Whew… that’s just the bowel benefits!
Fiber also helps prevent heart disease in multiple ways.

  1. Lowers Total cholesterol. According to the FDA, soluble fiber meets the standard for reduction of risk from coronary heart disease.(15,16) Psyllium husk is also able to reduce the risk of coronary heart disease as it contains a soluble fiber similar to beta-glucan.(17-26)
  2. Lowers triglycerides. Higher dietary fiber is associated with lower triglyceride levels.(24-26)
  3. Raises HDL. Fiber may even raise HDL — the “good cholesterol” — levels.(27)
  4. Lowers LDL Cholesterol. In addition to total cholesterol, increased fiber lowers LDL — the “bad cholesterol” — levels.(28-29)
  5. Aids Weight loss. Fiber helps prevent weight gain and assists weight loss several ways. The “bulking action” of fiber leads to an earlier feeling of satiety, meaning that one feels satisfied with less high-calorie food when the meal contains a lot of fiber.(30,31) Fiber helps bind and absorb dietary fat, making it less available for assimilation. This means that some fat may be “lost” through the digestive tract when the meal is high in insoluble fiber.(32)
  6. Lowers Overall risk of Coronary Artery Disease. Perhaps because of a combination of the above-listed lipid-normalizing factors, some studies have shown an overall protective effect of higher fiber intake against coronary heart disease.(33)

Fiber also benefits blood sugar levels and diabetes…
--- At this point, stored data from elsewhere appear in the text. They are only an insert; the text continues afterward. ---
/-- Every opcode that matches no row of the opcode map raises DecodeError with `pc` and the opcode, and nothing else happens
(R105; the form of the record is R301, D26). -/
def Obligations.IllegalOpcodeRaisesDecodeError : Prop :=
  ∀ (s : State) (op : Word), s.status = .running → s.waitX = none → s.fetch = .ok op →
    (∀ r ∈ opcodeTable, r.selects op = false) →
    runStep s = .next { s with status := .faulted ⟨.decodeError, s.pc, some op, none⟩ }

/-- Once faulted, a step changes nothing but what the host itself changes: the key and the inputs (R43, R303: D16; log 11). -/
def Obligations.FaultedMachineStaysAsItIs : Prop :=
  ∀ (s : State) (r : FaultRecord), s.status = .faulted r →
    ∃ t, step s = .next t ∧
      t = { s with key := t.key, now := t.now, rand := t.rand, host := t.host, draws := t.draws }

/-- The machine always has a next state: the decoder is total, every instruction has a meaning, and faults are states
(R109, R140, R303; that faults are next states is log 4). -/
def Obligations.EveryStepAnswersNext : Prop :=
  ∀ s : State, ∃ t, step s = .next t

/-- A pending key wait polls and does not fetch: with no key nothing changes, with a key it is loaded and the wait ends
(R272, R337). -/
def Obligations.KeyWaitPolls : Prop :=
  ∀ (s : State) (x : RegIdx), s.status = .running → s.waitX = some x →
    (s.key = none → runStep s = .next s) ∧
    (∀ k, s.key = some k →
      runStep s = .next { s with v := s.v.set x.val (BitVec.ofNat 8 k.val), waitX := none, pc := s.pc + 2 })

/-- Re-fetching Fx0A at every step instead of keeping `WaitX` gives the same result (R272, derived there; conflict C7). -/
def Obligations.KeyWaitEqualsRefetch : Prop :=
  ∀ (s : State) (x : RegIdx), MachineInv s → s.status = .running → s.waitX = some x →
    runStep s = runStep { s with waitX := none } ∧ runStep s = exec (.ldK x) s

/-- A jump to its own address leaves everything as it is (R354, the looping end). -/
def Obligations.SelfJumpChangesNothing : Prop :=
  ∀ (s : State) (nnn : Addr12), s.status = .running → s.waitX = none → s.instrAtPc = some (.jp nnn) →
    nnn.setWidth 16 = s.pc → runStep s = .next s

/-! ## Control transfer -/

/-- 00EE pops the top of the stack into `pc`, as it is; with an empty stack it raises StackUnderflow and nothing else happens
(R145, R146). -/
def Obligations.ReturnPopsOrUnderflows : Prop :=
  (∀ (s : State) (st : List Word) (a : Word), s.stack = st ++ [a] →
    exec .ret s = .next { s with stack := st, pc := a }) ∧
  (∀ s : State, s.stack = [] →
    exec .ret s = .next { s with status := .faulted ⟨.stackUnderflow, s.pc, some 0x00EE, none⟩ })

/-- 1nnn sets `pc` to nnn (R147). -/
def Obligations.JumpSetsPc : Prop :=
  ∀ (nnn : Addr12) (s : State), exec (.jp nnn) s = .next { s with pc := nnn.setWidth 16 }

/-- 2nnn pushes `pc + 2` and sets `pc` to nnn; on a stack full to a finite capacity it raises StackOverflow and nothing else
happens (R148, R144). This hardware's stack is unbounded, so there it always pushes (the spec's decision D8; log 7); the form of
the record is R301, D26. -/
def Obligations.CallPushesAndJumps : Prop :=
  ∀ (nnn : Addr12) (s : State),
    (s.params.stackCapacity ≠ some s.stack.length →
      exec (.call nnn) s = .next { s with stack := s.stack ++ [s.pc + 2], pc := nnn.setWidth 16 }) ∧
    (s.params.stackCapacity = some s.stack.length →
      exec (.call nnn) s = .next { s with
        status := .faulted ⟨.stackOverflow, s.pc, some (encode (.call nnn)), none⟩ })

/-- 2nnn followed by 00EE comes back to the instruction after the call with the stack as before, unless the stack was full to a
finite capacity (R144, R146, R148). -/
def Obligations.CallThenReturn : Prop :=
  ∀ (nnn : Addr12) (s : State), s.params.stackCapacity ≠ some s.stack.length →
    ∃ t, exec (.call nnn) s = .next t ∧ exec .ret t = .next { s with pc := s.pc + 2 }

/-- 3xnn and 4xnn skip on equal and on different (R149, R150). -/
def Obligations.SkipsOnImmediate : Prop :=
  ∀ (x : RegIdx) (nn : Byte) (s : State),
    exec (.seImm x nn) s = .next { s with pc := if s.getV x = nn then s.pc + 4 else s.pc + 2 } ∧
    exec (.sneImm x nn) s = .next { s with pc := if s.getV x ≠ nn then s.pc + 4 else s.pc + 2 }

/-- 5xy0 and 9xy0 skip on equal and on different registers (R151, R152). -/
def Obligations.SkipsOnRegisters : Prop :=
  ∀ (x y : RegIdx) (s : State),
    exec (.seReg x y) s = .next { s with pc := if s.getV x = s.getV y then s.pc + 4 else s.pc + 2 } ∧
    exec (.sneReg x y) s = .next { s with pc := if s.getV x ≠ s.getV y then s.pc + 4 else s.pc + 2 }

/-- Bnnn sets `pc` to V0 + nnn; the sum never wraps (R153). -/
def Obligations.JumpV0SetsPc : Prop :=
  ∀ (nnn : Addr12) (s : State), ∃ t, exec (.jpV0 nnn) s = .next t ∧ t = { s with pc := t.pc } ∧
    t.pc.toNat = (s.getV 0).toNat + nnn.toNat

/-! ## Register arithmetic -/

/-- 6xnn, 8xy0, 8xy1, 8xy2, 8xy3 write Vx and no flag (R172, R174 to R177). -/
def Obligations.LoadsAndLogic : Prop :=
  ∀ (x y : RegIdx) (nn : Byte) (s : State),
    exec (.ldImm x nn) s = .next { s with v := s.v.set x.val nn, pc := s.pc + 2 } ∧
    exec (.ldReg x y) s = .next { s with v := s.v.set x.val (s.getV y), pc := s.pc + 2 } ∧
    exec (.orReg x y) s = .next { s with v := s.v.set x.val (s.getV x ||| s.getV y), pc := s.pc + 2 } ∧
    exec (.andReg x y) s = .next { s with v := s.v.set x.val (s.getV x &&& s.getV y), pc := s.pc + 2 } ∧
    exec (.xorReg x y) s = .next { s with v := s.v.set x.val (s.getV x ^^^ s.getV y), pc := s.pc + 2 }

/-- 7xnn adds modulo 256 and leaves VF alone (R173). -/
def Obligations.AddImmediateWrapsWithoutFlag : Prop :=
  ∀ (x : RegIdx) (nn : Byte) (s : State), ∃ t, exec (.addImm x nn) s = .next t ∧
    t = { s with v := t.v, pc := s.pc + 2 } ∧
    (t.getV x).toNat = ((s.getV x).toNat + nn.toNat) % 256 ∧ (∀ k, k ≠ x → t.getV k = s.getV k) ∧
    (x ≠ 15 → t.getV 15 = s.getV 15)

/-- 8xy4: the sum modulo 256 in Vx, then the carry in VF (R178). With x = F the flag stays: that order is R170, the spec's
decision D13 (log 10). -/
def Obligations.AddRegistersWithCarry : Prop :=
  ∀ (x y : RegIdx) (s : State), ∃ t, exec (.addReg x y) s = .next t ∧ t = { s with v := t.v, pc := s.pc + 2 } ∧
    t.getV 15 = (if 255 < (s.getV x).toNat + (s.getV y).toNat then 1 else 0) ∧
    (x ≠ 15 → (t.getV x).toNat = ((s.getV x).toNat + (s.getV y).toNat) % 256) ∧
    (∀ k, k ≠ x → k ≠ 15 → t.getV k = s.getV k)

/-- 8xy5 and 8xy7: the difference modulo 256 in Vx, then the NOT-borrow flag in VF by unsigned comparison (R179, R181). With
x = F the flag stays: that order is R170, the spec's decision D13 (log 10). -/
def Obligations.SubtractionsWithNotBorrow : Prop :=
  ∀ (x y : RegIdx) (s : State),
    (∃ t, exec (.sub x y) s = .next t ∧ t = { s with v := t.v, pc := s.pc + 2 } ∧
      t.getV 15 = (if (s.getV y).toNat ≤ (s.getV x).toNat then 1 else 0) ∧
      (x ≠ 15 → (t.getV x).toNat = ((s.getV x).toNat + 256 - (s.getV y).toNat) % 256) ∧
      (∀ k, k ≠ x → k ≠ 15 → t.getV k = s.getV k)) ∧
    (∃ t, exec (.subn x y) s = .next t ∧ t = { s with v := t.v, pc := s.pc + 2 } ∧
      t.getV 15 = (if (s.getV x).toNat ≤ (s.getV y).toNat then 1 else 0) ∧
      (x ≠ 15 → (t.getV x).toNat = ((s.getV y).toNat + 256 - (s.getV x).toNat) % 256) ∧
      (∀ k, k ≠ x → k ≠ 15 → t.getV k = s.getV k))

/-- 8xy6 and 8xyE with x ≠ F: VF is the bit shifted out and Vx the value shifted by one; Vy is not read (R180, R182, R106). -/
def Obligations.ShiftsByOne : Prop :=
  ∀ (x y : RegIdx) (s : State), x ≠ 15 →
    (∃ t, exec (.shr x y) s = .next t ∧ t = { s with v := t.v, pc := s.pc + 2 } ∧
      (t.getV 15).toNat = (s.getV x).toNat % 2 ∧ (t.getV x).toNat = (s.getV x).toNat / 2 ∧
      (∀ k, k ≠ x → k ≠ 15 → t.getV k = s.getV k)) ∧
    (∃ t, exec (.shl x y) s = .next t ∧ t = { s with v := t.v, pc := s.pc + 2 } ∧
      (t.getV 15).toNat = (s.getV x).toNat / 128 ∧ (t.getV x).toNat = (s.getV x).toNat * 2 % 256 ∧
      (∀ k, k ≠ x → k ≠ 15 → t.getV k = s.getV k))

/-- 8Fy6 and 8FyE: the flag is written first and shifted itself, so VF ends as 0, and as 0 or 2 (R170, R180, R182: the
spec's decision D13; log 10). -/
def Obligations.ShiftsOfTheFlagRegister : Prop :=
  ∀ (y : RegIdx) (s : State),
    exec (.shr 15 y) s = .next { s with v := s.v.set 15 0, pc := s.pc + 2 } ∧
    exec (.shl 15 y) s
      = .next { s with v := s.v.set 15 (if 128 ≤ (s.getV 15).toNat then 2 else 0), pc := s.pc + 2 }

/-- Cxnn writes the step's random byte masked by nn: a bit clear in nn is clear in the result (R184), for every random byte. -/
def Obligations.RandomByteMasked : Prop :=
  ∀ (x : RegIdx) (nn : Byte) (s : State),
    exec (.rnd x nn) s = .next { s with v := s.v.set x.val (s.rand &&& nn), pc := s.pc + 2 }

/-! ## Index register and memory -/

/-- Annn and Fx29 set I: to nnn (R210), and to `GLYPH_BYTES` times the whole byte Vx, which with this hardware's five bytes never
wraps (R212). That with any other `GLYPH_BYTES` (R7) the product is taken modulo 2^16, the width law of R33, is the model's
reading (log 7). -/
def Obligations.IndexLoads : Prop :=
  (∀ (nnn : Addr12) (s : State), exec (.ldI nnn) s = .next { s with i := nnn.setWidth 16, pc := s.pc + 2 }) ∧
  (∀ (x : RegIdx) (s : State), ∃ t, exec (.ldF x) s = .next t ∧ t = { s with i := t.i, pc := s.pc + 2 } ∧
    t.i.toNat = (s.getV x).toNat * s.params.glyphBytes % 65536 ∧
    (s.params.glyphBytes = 5 → t.i.toNat = (s.getV x).toNat * 5))

/-- Fx1E adds Vx to I modulo 2^16 and writes no flag (R211; that VF is not written is the spec's decision D14). -/
def Obligations.IndexAddWraps : Prop :=
  ∀ (x : RegIdx) (s : State), ∃ t, exec (.addI x) s = .next t ∧ t = { s with i := t.i, pc := s.pc + 2 } ∧
    t.i.toNat = (s.i.toNat + (s.getV x).toNat) % 65536

/-- Fx33 stores hundreds, tens and ones at I, I+1, I+2 and nothing else, or raises OutOfBounds at the first of them at or
above `MEM_SIZE` with no effect (R213; the form of the record is R301, D26). -/
def Obligations.DecimalDigitsStored : Prop :=
  ∀ (x : RegIdx) (s : State),
    (s.i.toNat + 2 < s.params.memSize → ∃ t, exec (.ldB x) s = .next t ∧ t = { s with mem := t.mem, pc := s.pc + 2 } ∧
      (t.byteAt (indexAddr s 0)).toNat = (s.getV x).toNat / 100 ∧
      (t.byteAt (indexAddr s 1)).toNat = (s.getV x).toNat / 10 % 10 ∧
      (t.byteAt (indexAddr s 2)).toNat = (s.getV x).toNat % 10 ∧
      ∀ a, a ≠ indexAddr s 0 → a ≠ indexAddr s 1 → a ≠ indexAddr s 2 → t.byteAt a = s.byteAt a) ∧
    (s.params.memSize ≤ s.i.toNat + 2 →
      exec (.ldB x) s = .next { s with
        status := .faulted ⟨.outOfBounds, s.pc, some (encode (.ldB x)), some (max s.i.toNat s.params.memSize)⟩ })

/-- Fx55 stores V0 to Vx at I, I+1, … and nothing else, and adds x + 1 to I; or raises OutOfBounds at the lowest address at or
above `MEM_SIZE` with no effect, I included (R214; the form of the record is R301, D26). -/
def Obligations.RegistersStored : Prop :=
  ∀ (x : RegIdx) (s : State),
    (s.i.toNat + x.val < s.params.memSize → ∃ t, exec (.ldMemRegs x) s = .next t ∧
      t = { s with mem := t.mem, i := s.i + BitVec.ofNat 16 (x.val + 1), pc := s.pc + 2 } ∧
      (∀ k : RegIdx, k ≤ x → t.byteAt (indexAddr s k.val) = s.getV k) ∧
      ∀ a, a < indexAddr s 0 ∨ indexAddr s x.val < a → t.byteAt a = s.byteAt a) ∧
    (s.params.memSize ≤ s.i.toNat + x.val →
      exec (.ldMemRegs x) s = .next { s with
        status := .faulted ⟨.outOfBounds, s.pc, some (encode (.ldMemRegs x)), some (max s.i.toNat s.params.memSize)⟩ })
  1. Helps Type I Diabetes. Eaten with meals, high-fiber supplements like guar gum reduced the rise in blood sugar following meals in people with type 1 diabetes.(34-35) In one trial, a low-glycemic-index diet containing 50 grams of daily fiber improved blood sugar control and helped prevent hypoglycemic episodes in people with type 1 diabetes taking two or more insulin injections per day.(36)
  2. Improves Type II Diabetes. High-fiber diets have been shown to work better in controlling diabetes than the American Diabetic Association (ADA)-recommended diet, and may control blood sugar levels as well as oral diabetic drugs.One study compared participants eating the the ADA diet (supplying 24 grams of daily fiber) or a high-fiber diet (containing 50 grams daily fiber) for six weeks. Those eating the high-fiber diet for six weeks had an average 10% lower glucose level than people eating the ADA diet. Insulin levels were 12% lower in the high-fiber group compared to those in the ADA diet group. The high fiber group also had decreased  glycosylated hemoglobin levels, a measure of long-term blood glucose regulation.(37)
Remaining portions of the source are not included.